We spend money we don’t have on things we don’t need to impress people we don’t like. The story we have about money usually offers two versions: either I need to earn more or spend less. But money is about the intersection of grasping and internalized stories, in other words, it’s an arena for awakening. Can we follow the money? Can we make money wholesome?

**Two Sides**

Karl Marx said that money is part of a system that deeply unjust, it damages the people who succeed and those who don’t succeed. The only escape is to overhaul the entire system and get off the conveyor belt. On the other side is the Chicago School of Economics. They feel money is neutral, harmless, and that it should flow freely. More freely than people even, given the nature of so-called free trade agreements, where money can flow across borders but people can’t. They feel that if everyone works according to their self interest wealth will be distributed by “an invisible hand.”

The Buddha believed the workplace, or “right livelihood” was as much concerned with the spirit in which work is done as the economic results. There could be an atmosphere of kindness and co-operation, mindfulness and generosity.
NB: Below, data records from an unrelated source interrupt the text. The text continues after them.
-- ==== Sys2Proof/Machine/ImmRm.lean ====
section
/-! DEFINITION. Form 3, immediate to register/memory (42_mov_imm_rm.md). -/

namespace Sys2Proof.Machine

/-- `ImmRm{w, mod, rm, disp, imm, len}` (R140). -/
def recordMovRmImm (w : Bool) (mod : BitVec 2) (rm : BitVec 3) (disp : Option Disp) (imm : Imm) : Record :=
  .immRm w mod rm disp imm (lenImmRm w mod rm)

/-- MOV r/m, imm (R140, R201). -/
def execMovRmImm (w : Bool) (mod : BitVec 2) (rm : BitVec 3) (disp : Option Disp) (imm : Imm) (s : State) :
    Host.Outcome State Fault Refusal :=
  retire (recordMovRmImm w mod rm disp imm) s

end Sys2Proof.Machine
end

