-- ==== Sys2Proof/Machine/Sequencer.lean ====
section
/-! DEFINITION. What the sequencer does with a window and with a decode's result (R200 to R202 of
45_sequencer.md). -/

namespace Sys2Proof.Machine

/-- Act on a decode's result: run the instruction (R201), latch the error (R202), or refuse an
out-of-range read (R46). -/
def act (r : DecodeResult) (s : State) : Host.Outcome State Fault Refusal :=
  match r with
  | .ok i => exec i s
  | .err e => .next (takeError e s)
  | .refusedRead => .refused .outOfRangeRead

/-- Fetch the window at `pos`, decode it and act on the result (R43, R201, R202). -/
def fetchDecodeAct (s : State) : Host.Outcome State Fault Refusal :=
  match windowAt s s.pos with
  | .ok b => act (decode b) s
  | .error r => .refused r

/-- One step of the sequencer: it exists only while the run is running (R200). -/
def sequencerStep (s : State) : Host.Outcome State Fault Refusal :=
  whileRunning s (fetchDecodeAct s)

end Sys2Proof.Machine
end

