-- ==== Sys2Proof/Tests/Slice0.lean ====
section
/-! SUPPORT. The model's own tests. Expected results come from 95_test_vectors.md (V and W rows, P7) or from the
rule each comment names; the witnesses at the end meet the hypotheses of the statements. -/

namespace Sys2Proof.Tests

open Sys2Proof Sys2Proof.Machine

/-! ## Ill-formed terms are refused -/

/-- R72: mod 00 with rm 110 carries a 16-bit address. -/
theorem test_wf_missing_address : (Instr.movRmReg true 0b00#2 0b000#3 0b110#3 none).wellFormed = false := by decide
/-- R72: mod 11 carries no displacement. -/
theorem test_wf_extra_displacement :
    (Instr.movRegRm true 0b11#2 0b000#3 0b000#3 (some (.byte 0#8))).wellFormed = false := by decide
/-- R72: mod 01 carries an 8-bit displacement. -/
theorem test_wf_wide_displacement :
    (Instr.movRmImm false 0b01#2 0b000#3 (some (.half 0#16)) (.byte 0#8)).wellFormed = false := by decide
/-- R75: a narrow form 3 carries an 8-bit immediate. -/
theorem test_wf_wide_immediate :
    (Instr.movRmImm false 0b11#2 0b000#3 none (.half 0#16)).wellFormed = false := by decide
/-- R75: a wide form 2 carries a 16-bit immediate. -/
theorem test_wf_narrow_immediate : (Instr.movRegImm true 0b000#3 (.byte 0#8)).wellFormed = false := by decide
/-- R160: a narrow form 4 carries an 8-bit address. -/
theorem test_wf_wide_address : (Instr.movAxMem false (.half 0#16)).wellFormed = false := by decide
/-- R160: a wide form 4 carries a 16-bit address. -/
theorem test_wf_narrow_address : (Instr.movMemAx true (.byte 0#8)).wellFormed = false := by decide
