/-! ### Reset of the domains outside the always-on one -/

/-- A copy of a fuse word that a command was programming to `v` when it was cut short (R312): which of the missing
bits stand, and at which margin, is a free value (log entry 10). -/
def partialCopy (ctr : Nat) (k : Nat) (v : Word) (f : FuseState) : FuseState :=
  let old := smGet 0 f.copies k
  let missing := v &&& ~~~old
  { f with copies := smSet 0 f.copies k (old ||| (missing &&& Config.fusePartial ctr k)),
           weak := smSet 0 f.weak k ((smGet 0 f.weak k &&& ~~~missing) ||| (missing &&& Config.fusePartialWeak ctr k)) }

/-- The running fuse command is cut short: its words are left partial (R312). -/
def fuseAbort (s : State) : State :=
  match s.fuse.cmd with
  | none => s
  | some c =>
    let f := c.plan.foldl (fun f p =>
      partialCopy s.freeCtr (3 * p.1 + 2) p.2 (partialCopy s.freeCtr (3 * p.1 + 1) p.2
        (partialCopy s.freeCtr (3 * p.1) p.2 f))) s.fuse
    { s with fuse := { f with cmd := none }, freeCtr := s.freeCtr + 1 }

/-- BAR0 words that the always-on domain keeps: the TIME and PWR blocks (Table Power-2), but for TIME_ALIGN, which speaks of
the time-tree clock and the basket (R35). -/
def aonRegs (m : SMap Word) : SMap Word := m.filter (fun p => decide (0x2000 ≤ p.1 ∧ p.1 < 0x4000 ∧ p.1 ≠ 0x2040))

/-- A range of bytes lies wholly in the store. -/
def inStore (a len : Nat) : Bool := 0x40000000 ≤ a && a + len ≤ 0xC0000000

/-- Every domain other than the always-on one is reset (R321, R274, R350): belt time, the TIME and PWR blocks, the
kept WAKE sequences, fuses and flash stay; everything else takes its reset values, and a fresh
park key is drawn (R258). -/
def domainReset (ph : Phase) (s : State) : State :=
  let s := fuseAbort s
  { State.reset with
    pending := s.pending, out := s.out, freeCtr := s.freeCtr + 1,
    serve := { ServeState.reset with parkKey := s.freeCtr + 1 },
    regs := aonRegs s.regs,
    power := { s.power with phase := ph },
    time := { s.time with pendStep := none, pendBeats := [], pendClock := none, relocking := false, cclk := false,
                          lastWhisper := none, staged := [], mult := 48, spread := 1 },
    basket := { BasketState.reset with wakeSeq := s.basket.wakeSeq, wakeKept := s.basket.wakeKept },
    fuse := { s.fuse with shadow := [], cmd := none },
    flash := s.flash }

/-- The ports of a package-fatal package are held in LINKED (R274). -/
def holdPort (x : LinkPort) : LinkPort := if x.up then { x with state := .linked, ctrlq := x.ctrlq.filter (fun w => ctrlPriority w = 0) } else x

/-- A package-fatal fault (R274): recorded, HALT of class 0x03 where it can be sent, then every domain other than
the always-on one is reset and the ports are held in LINKED. -/
def packageFault (f : FaultReport) (ph : Phase) (s : State) : State :=
  let s := logFault f s
  let s := if s.weaveRuns && s.fault.phase == .running then raiseHalt 3 s else s
  let b := s.basket
  let s := domainReset ph s
  { s with basket := { s.basket with pn := holdPort b.pn, pe := holdPort b.pe, ps := holdPort b.ps, pw := holdPort b.pw } }

end Sys2Proof.Machine
end

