/-- A Doze wake reaches Run 60 µs after the latch with its PLLs locked (R295). -/
def dozeWakeComplete (s : State) : State :=
  match s.power.phase with
  | .dozeWaking =>
    if s.nowNs < s.power.latchNs + 60000 then s
    else reportTimeout (wakeUs (setPhase .run (setLocks 7 s)))
  | _ => s

/-- DOZE_WAKE_COMPLETE (R295). -/
def execDozeWakeComplete (s : State) : Outcome := .next (dozeWakeComplete s)

/-! ### Sensors and the throttle order -/

/-- The greatest signed reading of a list of 16-bit codes. -/
def hottest (l : List (BitVec 16)) : Int := l.foldl (fun m v => max m v.toInt) (-32768)

/-- A limit of THERM_LIMIT_P or _L in 0.1 degree: field 0 WARN, 1 ALT, 2 TRIP. -/
def State.thermLimit (s : State) (reg i : Nat) : Int := 10 * (s.fld reg (8 * i) 8 : Int)

/-- P or L has reached threshold `i`. -/
def thermAtLeast (s : State) (p l : Int) (i : Nat) : Bool :=
  decide (s.thermLimit Reg.thermLimitP i ≤ p) || decide (s.thermLimit Reg.thermLimitL i ≤ l)

/-- P and L both lie at least 5 degrees below threshold `i` (R297). -/
def thermBelow (s : State) (p l : Int) (i : Nat) : Bool :=
  decide (p + 50 ≤ s.thermLimit Reg.thermLimitP i) && decide (l + 50 ≤ s.thermLimit Reg.thermLimitL i)

/-- Readings are stored in THERM_Pk, THERM_Lk and THERM_MAX (R296). -/
def storeSensors (p l : List (BitVec 16)) (s : State) : State :=
  let s := (List.range 4).foldl (fun s k => s.setFld (Reg.thermP k) 0 16 (nthD 0 p k).toNat) s
  let s := (List.range 8).foldl (fun s k => s.setFld (Reg.thermL k) 0 16 (nthD 0 l k).toNat) s
  s.setReg Reg.thermMax (BitVec.ofNat 32 (codeOf 16 (hottest (p.take 4)) + codeOf 16 (hottest (l.take 8)) * 2 ^ 16))

/-- The stage falls by one, with NO_ALT cleared below ALTERNATE (R297, log entry 26). -/
def fallStage (s : State) : State :=
  let st := s.therm.stage - 1
  { s with therm := { s.therm with stage := st, noAlt := s.therm.noAlt && st == 2,
                                   normalNs := if st = 0 then some s.nowNs else none } }

/-- The throttle follows one sample in Run (R297, Table Power-6): consecutive samples at ALT and TRIP are counted,
WARN is entered, and a stage falls by one. -/
def throttle (p l : Int) (s : State) : State :=
  let t := s.therm
  let s := { s with therm := { t with
    sampled := true, altSeen := if thermAtLeast s p l 1 then t.altSeen + 1 else 0,
    tripSeen := if thermAtLeast s p l 2 then t.tripSeen + 1 else 0,
    normalNs := if t.stage = 0 && t.normalNs.isNone then some s.nowNs else t.normalNs } }
  if s.therm.stage = 0 then
    if thermAtLeast s p l 0 then
      postEvent eThermWarn 0 { s with therm := { s.therm with stage := 1, normalNs := none } }
    else s
  else if thermBelow s p l (s.therm.stage.toNat - 1) then fallStage s
  else s

/-- The band that T, in 0.1 degree, gives by itself (R95). -/
def rawBand (t : Int) : Nat := if t < 350 then 0 else min 7 ((t - 300) / 50).toNat

/-- The band moves up at once, and down only once T lies 1 degree below the lower edge of the current band (R95). -/
def bandDown (t : Int) (raw : Nat) : Nat → Nat
  | 0 => 0
  | b + 1 => if raw < b + 1 ∧ t ≤ 290 + 50 * ((b : Int) + 1) then bandDown t raw b else b + 1

/-- The band that follows band `b` at T (R95). -/
def bandStep (t : Int) (b : Nat) : Nat := bandDown t (rawBand t) (max b (rawBand t))

/-- The pixel bands follow a sample (R95, R296). -/
def bandSample (t : Int) (s : State) : State :=
  { s with pix := { s.pix with band := BitVec.ofNat 3 (bandStep t s.pix.band.toNat), hot := decide (700 ≤ t) } }

/-- A sample of the twelve sensors (R296); a package held by TRIP goes on to its self-test once P and L both lie
5 degrees below WARN (R298). -/
def sensorSample (p l : List (BitVec 16)) (s : State) : State :=
  let hp := hottest (p.take 4)
  let hl := hottest (l.take 8)
  match s.power.phase with
  | .run => throttle hp hl (bandSample hp (storeSensors p l s))
  | .enteringDoze => throttle hp hl (bandSample hp (storeSensors p l s))
  | .enteringSlumber => throttle hp hl (bandSample hp (storeSensors p l s))
  | .doze => throttle hp hl (storeSensors p l s)
  | .heldTrip =>
    let s := storeSensors p l s
    if thermBelow s hp hl 0 then startSequence s else s
  | _ => s

/-- SENSOR_SAMPLE (R296). -/
def execSensorSample (p l : List (BitVec 16)) (s : State) : Outcome := .next (sensorSample p l s)

/-- The running placement of this package is a thermal alternate (R299). -/
def State.coolNow (s : State) : Bool :=
  match s.alternate with
  | some a => a.cool.getLsbD s.pkg.toNat
  | none => false

/-- Some alternate of the running weave names this package in its COOL mask. -/
def State.coolExists (s : State) : Bool :=
  match s.weave.run with
  | some d => d.alternates.any (fun a => a.cool.getLsbD s.pkg.toNat)
  | none => false

/-- A thermal HALT: logged, counted, sent as for a WEAVE fault; during a restart it is recorded only (R276). -/
def thermalHalt (c : Code) (s : State) : State :=
  let s := logFault ⟨c, 2, 6, 0, 0⟩ s
  if s.fault.phase == .running then raiseHalt 2 (s.bumpSat Reg.thermAltCnt 16 1) else s

/-- The package enters ALTERNATE after 100 consecutive samples at ALT (R297, R299). -/
def thermalAlternate (s : State) : State :=
  if s.therm.altSeen < 100 || 2 ≤ s.therm.stage then s
  else
    let s := { s with therm := { s.therm with stage := 2, normalNs := none } }
    if s.coolNow then s
    else if s.coolExists then thermalHalt eThermAlternate s
    else postEvent eThermNoAlternate 0 { s with therm := { s.therm with noAlt := true } }

/-- THERMAL_ALTERNATE (R299). -/
def execThermalAlternate (s : State) : Outcome := .next (thermalAlternate s)

/-- A port of a package held by TRIP whispers (R298). -/
def whisperPort (x : LinkPort) : LinkPort := { LinkPort.reset with state := .whisper, d := x.d, peer := x.peer, epoch := x.epoch }

/-- Two consecutive samples at TRIP: package-fatal, held with its ports in WHISPER (R298). -/
def thermalTrip (s : State) : State :=
  if s.therm.tripSeen < 2 then s
  else
    let s := packageFault ⟨eThermTrip, 3, 6, 0, 0⟩ .heldTrip s
    allPorts.foldl (fun s p => s.setPort p (whisperPort (s.port p))) s

/-- THERMAL_TRIP (R298). -/
def execThermalTrip (s : State) : Outcome := .next (thermalTrip s)

/-- In a cool placement, RETURN_S seconds at NORMAL with RETURN_EN (R300). -/
def thermalReturn (s : State) : State :=
  match s.therm.normalNs with
  | some t =>
    if s.flag Reg.thermCtl 0 && s.weaveActive && s.coolNow && s.therm.stage = 0
        && t + s.fld Reg.thermCtl 8 8 * 1000000000 ≤ s.nowNs then thermalHalt eThermReturn s
    else s
  | none => s

/-- THERMAL_RETURN (R300). -/
def execThermalReturn (s : State) : Outcome := .next (thermalReturn s)

end Sys2Proof.Machine
end

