-- ==== Sys2Proof/Machine/Aes.lean ====
section
/-!
DEFINITION. Aes.lean: AES-256 (FIPS 197) and its Galois/Counter Mode with 96-bit nonces (SP 800-38D), the standards that
the text names for adapter blobs (R240) and parked contexts (R257).
-/

namespace Sys2Proof.Machine

/-- Multiplication by x in the field of FIPS 197. -/
def xtime (b : Byte) : Byte := if b.getLsbD 7 then (b <<< 1) ^^^ 0x1B else b <<< 1

/-- Multiplication in the field, over the `n` low bits of `b`. -/
def gfMul : Nat → Byte → Byte → Byte
  | 0, _, _ => 0
  | n + 1, a, b => (if b.getLsbD 0 then a else 0) ^^^ gfMul n (xtime a) (b >>> 1)

/-- Repeated squaring and multiplication: with `n = 7` and `a = b` it gives the inverse `a^254`. -/
def gfInvStep (a : Byte) : Nat → Byte → Byte
  | 0, acc => acc
  | n + 1, acc =>
    let sq := gfMul 8 acc acc
    gfInvStep a n (if n = 0 then sq else gfMul 8 sq a)

/-- The substitution of one byte. -/
def subByte (b : Byte) : Byte :=
  let i := gfInvStep b 7 b
  i ^^^ i.rotateLeft 1 ^^^ i.rotateLeft 2 ^^^ i.rotateLeft 3 ^^^ i.rotateLeft 4 ^^^ 0x63

/-- Byte-wise exclusive or. -/
def xorBytes (a b : List Byte) : List Byte := List.zipWith (· ^^^ ·) a b

/-- The key schedule: `n` further words after those in `ws`, newest word first. -/
def keyWords : Nat → Nat → Byte → List (List Byte) → List (List Byte)
  | 0, _, _, ws => ws
  | n + 1, i, rc, ws =>
    let prev := ws.headD []
    let old := nthD [] ws 7
    if i % 8 = 0 then
      let t := (prev.drop 1 ++ prev.take 1).map subByte
      keyWords n (i + 1) (xtime rc) (xorBytes old (xorBytes t [rc, 0, 0, 0]) :: ws)
    else if i % 8 = 4 then keyWords n (i + 1) rc (xorBytes old (prev.map subByte) :: ws)
    else keyWords n (i + 1) rc (xorBytes old prev :: ws)

/-- Four bytes as one word. -/
def fourBytes : Nat → List Byte → List (List Byte)
  | 0, _ => []
  | n + 1, l => l.take 4 :: fourBytes n (l.drop 4)

/-- The 15 round keys of a 32-byte key, in order. -/
def roundKeys (key : List Byte) : List (List Byte) :=
  let ws := (keyWords 52 8 1 (fourBytes 8 key).reverse).reverse
  (List.range 15).map (fun r => ((ws.drop (4 * r)).take 4).flatten)

/-- Row shift: byte (row r, column c) comes from column c + r. -/
def shiftRows (st : List Byte) : List Byte :=
  (List.range 16).map (fun i => nthD 0 st ((i + 4 * (i % 4)) % 16))

/-- The mix of one column. -/
def mixColumn (c : List Byte) : List Byte :=
  let a (i : Nat) : Byte := nthD 0 c (i % 4)
  (List.range 4).map (fun i => xtime (a i) ^^^ xtime (a (i + 1)) ^^^ a (i + 1) ^^^ a (i + 2) ^^^ a (i + 3))

/-- The rounds after the first key addition; the last one mixes no columns. -/
def aesRounds : List (List Byte) → List Byte → List Byte
  | [], st => st
  | [k], st => xorBytes (shiftRows (st.map subByte)) k
  | k :: ks, st => aesRounds ks (xorBytes ((fourBytes 4 (shiftRows (st.map subByte))).map mixColumn).flatten k)

/-- AES-256 of one block of 16 bytes under round keys. -/
def aesBlock (rks : List (List Byte)) (block : List Byte) : List Byte :=
  aesRounds (rks.drop 1) (xorBytes block (rks.headD []))

/-- The number that bytes give, most significant byte first. -/
def ofBe (l : List Byte) : Nat := ofLe l.reverse

/-- `n` bytes of a number, most significant byte first. -/
def beBytes (n v : Nat) : List Byte := (leBytes n v).reverse

/-- Multiplication in the field of GCM; bit 127 is the first bit of a block. `n` bits of `x` are left. -/
def ghMul : Nat → BitVec 128 → BitVec 128 → BitVec 128 → BitVec 128
  | 0, _, _, z => z
  | n + 1, x, v, z =>
    ghMul n x ((v >>> 1) ^^^ (if v.getLsbD 0 then BitVec.ofNat 128 (0xE1 * 2 ^ 120) else 0))
      (if x.getLsbD n then z ^^^ v else z)

/-- GHASH over whole blocks. -/
def ghash (h : BitVec 128) : Nat → BitVec 128 → List Byte → BitVec 128
  | 0, y, _ => y
  | n + 1, y, l => ghash h n (ghMul 128 (y ^^^ BitVec.ofNat 128 (ofBe (l.take 16))) h 0) (l.drop 16)

/-- Zero padding to whole blocks. -/
def padBlocks (l : List Byte) : List Byte := l ++ List.replicate ((16 - l.length % 16) % 16) 0

/-- The keystream applied from counter `c`. -/
def gcmCtr (rks : List (List Byte)) (nonce : List Byte) : Nat → Nat → List Byte → List Byte
  | 0, _, _ => []
  | n + 1, c, l =>
    xorBytes (l.take 16) (aesBlock rks (nonce ++ beBytes 4 c)) ++ gcmCtr rks nonce n (c + 1) (l.drop 16)

/-- The tag over additional data and ciphertext. -/
def gcmTag (rks : List (List Byte)) (nonce aad ct : List Byte) : List Byte :=
  let h := BitVec.ofNat 128 (ofBe (aesBlock rks (List.replicate 16 0)))
  let l := padBlocks aad ++ padBlocks ct ++ beBytes 8 (8 * aad.length) ++ beBytes 8 (8 * ct.length)
  xorBytes (beBytes 16 (ghash h (l.length / 16) 0 l).toNat) (aesBlock rks (nonce ++ beBytes 4 1))

/-- Seal: ciphertext and tag. -/
def gcmSeal (key nonce aad plain : List Byte) : List Byte × List Byte :=
  let rks := roundKeys key
  let ct := gcmCtr rks nonce (plain.length / 16 + 1) 2 plain
  (ct, gcmTag rks nonce aad ct)

/-- Open: the plaintext, or none where the tag fails. -/
def gcmOpen (key nonce aad ct tag : List Byte) : Option (List Byte) :=
  let rks := roundKeys key
  if gcmTag rks nonce aad ct = tag then some (gcmCtr rks nonce (ct.length / 16 + 1) 2 ct) else none

end Sys2Proof.Machine
end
When there’s a lot of grasping around money, around the thing that I want more than any other thing, how central is this want to my becoming a good version of myself? What is this thing actually for in my life? When you really want something, where will this thing go in my life? How does it fit into the cultivation of myself? What kind of role should this thing play in my life and community? How central is it to living a flourishing life? How does this thing support friendship, the earth, modesty and helpfulness?

Peter Levitt: his whole practice is to be happy, be helpful, be modest, be kind.